For the final six weeks of that period alone, so a gauge of its trading over the key festive stretch, Sainsbury’s brand sales rose 3.8% year-on-year, with grocery sales climbing at the same pace. Sainsbury’s general merchandise & clothing advanced 3.4% on-year, while Argos sales rose 1.1%.
On the up, Reckitt climbed 1.4% after Morgan Stanley lifted the consumer goods company to ’overweight’ from ’equal-weight’.

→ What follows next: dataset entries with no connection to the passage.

theorem indRead (h : s.LinesWhole) (w : IndWord) : (s.indRead w).2.LinesWhole := by
  cases w with
  | queue q k => exact ite _ (h.updPort _) h
  | fn f k => exact ite _ (h.updPort _) h
  | qblock _ | fuse _ _ | island _ _ | trace _ _ => exact h

theorem indWrite (h : s.LinesWhole) (w : IndWord) (v : Word) : (s.indWrite w v).LinesWhole := by
  cases w with
  | queue q k =>
    unfold State.indWrite
    dsimp only
    split
    · exact h.shadowWrite 0 (h.updPort _)
    · exact h.indErr _
  | fn f k =>
    exact .ite _ (h.writeWindow _ _ _ _) (.ite _ (h.shadowWrite 1 (h.updPort _))
      (.ite _ (.ite _ (h.acuEnable f) (h.acuDisable f)) (h.indErr _)))
  | qblock b => exact h.shadowWrite 1 (h.updPort _)
  | fuse _ _ | island _ _ | trace _ _ => exact h.indErr _

theorem indAccess (h : s.LinesWhole) (w : Option Word) : (s.indAccess w).2.LinesWhole := by
  unfold State.indAccess
  extract_lets g r
  have hr : r.2.LinesWhole := by
    unfold r
    split
    · exact h.indErr _
    · split
      · exact h.indErr _
      · cases w with
        | none => exact h.indRead _
        | some v => exact h.indWrite _ v
  exact .ite _ (hr.updPort _) hr

theorem devRead (h : s.LinesWhole) (o : Nat) : (s.devRead o).2.LinesWhole := by
  unfold State.devRead
  split
  · exact h.errCause _
  · split
    · exact h.indAccess none
    · exact h.updPort _
  · exact h.updPort _
  · exact h.updPort _
  · split
    · exact ite _ (h.setChan _ _).drawn (h.setChan _ _)
    · exact h.errCause _

theorem devWrite (h : s.LinesWhole) (o : Nat) (v : Word) : (s.devWrite o v).LinesWhole := by
  unfold State.devWrite
  split
  · exact h.errCause _
  · split
    · exact h.updPort _
    · exact h.writeCommit v
    · exact h.updPort _
    · exact h.updPort _
    · exact h.indAccess _
    · exact h
  · exact .ite _ (h.shadowWrite 5 (h.updPort _)) h
  · exact .ite _ (h.shadowWrite 6 (h.updPort _)) h
  · refine .ite _ (h.errCause _) ?_
    split
    · exact h
    · exact h.shadowWrite _ (h.upd _ _)

theorem readWord (h : s.LinesWhole) (f : Nat) (bar : Bar) (o : Nat) : (s.readWord f bar o).2.LinesWhole := by
  unfold State.readWord
  cases bar with
  | bar0 =>
    dsimp only
    split
    · exact h
    · exact h.updPort _
  | bar2 =>
    dsimp only
    split
    · exact h.devRead o
    · exact h
  | bar4 =>
    dsimp only
    split <;> exact h

theorem writeMsix (h : s.LinesWhole) (f o : Nat) (v : Word) : (s.writeMsix f o v).LinesWhole := .ite _ h (.ite _ h h)

theorem writeWord (h : s.LinesWhole) (f : Nat) (bar : Bar) (o : Nat) (v : Word) : (s.writeWord f bar o v).LinesWhole := by
  cases bar with
  | bar0 =>
    unfold State.writeWord
    dsimp only
    split
    · exact h.writeRingTail f v
    · exact h.writeCqHead f v
    · exact .ite _ h (h.updPort _)
    · exact h
  | bar2 => exact .ite _ (h.devWrite o v) h
  | bar4 => exact h.writeMsix f o v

Clarkson added 4.9%. The shipping services firm expects results for 2024 to be ‘slightly ahead of current market expectations’. The firm expects underlying pretax profit of no less than £115 million. It would represent a 5.3% rise from £109.2 million in 2023. Clarkson reports annual results on March 10.
On AIM, Alliance Pharma and Team Internet moved in opposite directions amid contrasting M&A updates.
Alliance Pharma jumped 38% to 61.30 pence after it backed a £349.7 million cash buyout from DBAY Advisors, its largest shareholder. The consumer healthcare company currently has a market capitalisation of £330.3 million.
Team Internet shed 12%. Suitor TowerBrook Capital Partners has said it does not plan to make a takeover offer for the London-based internet services company.
Team Internet on Tuesday said it received two takeover approaches, which it was considering with advisers. One was from TowerBrook and another from Verdane Fund Manager and both were at 125 pence per share, valuing Team Internet at around £315.1 million.
‘TowerBrook today confirms that it does not intend to make an offer for Team Internet,’ TowerBrook said.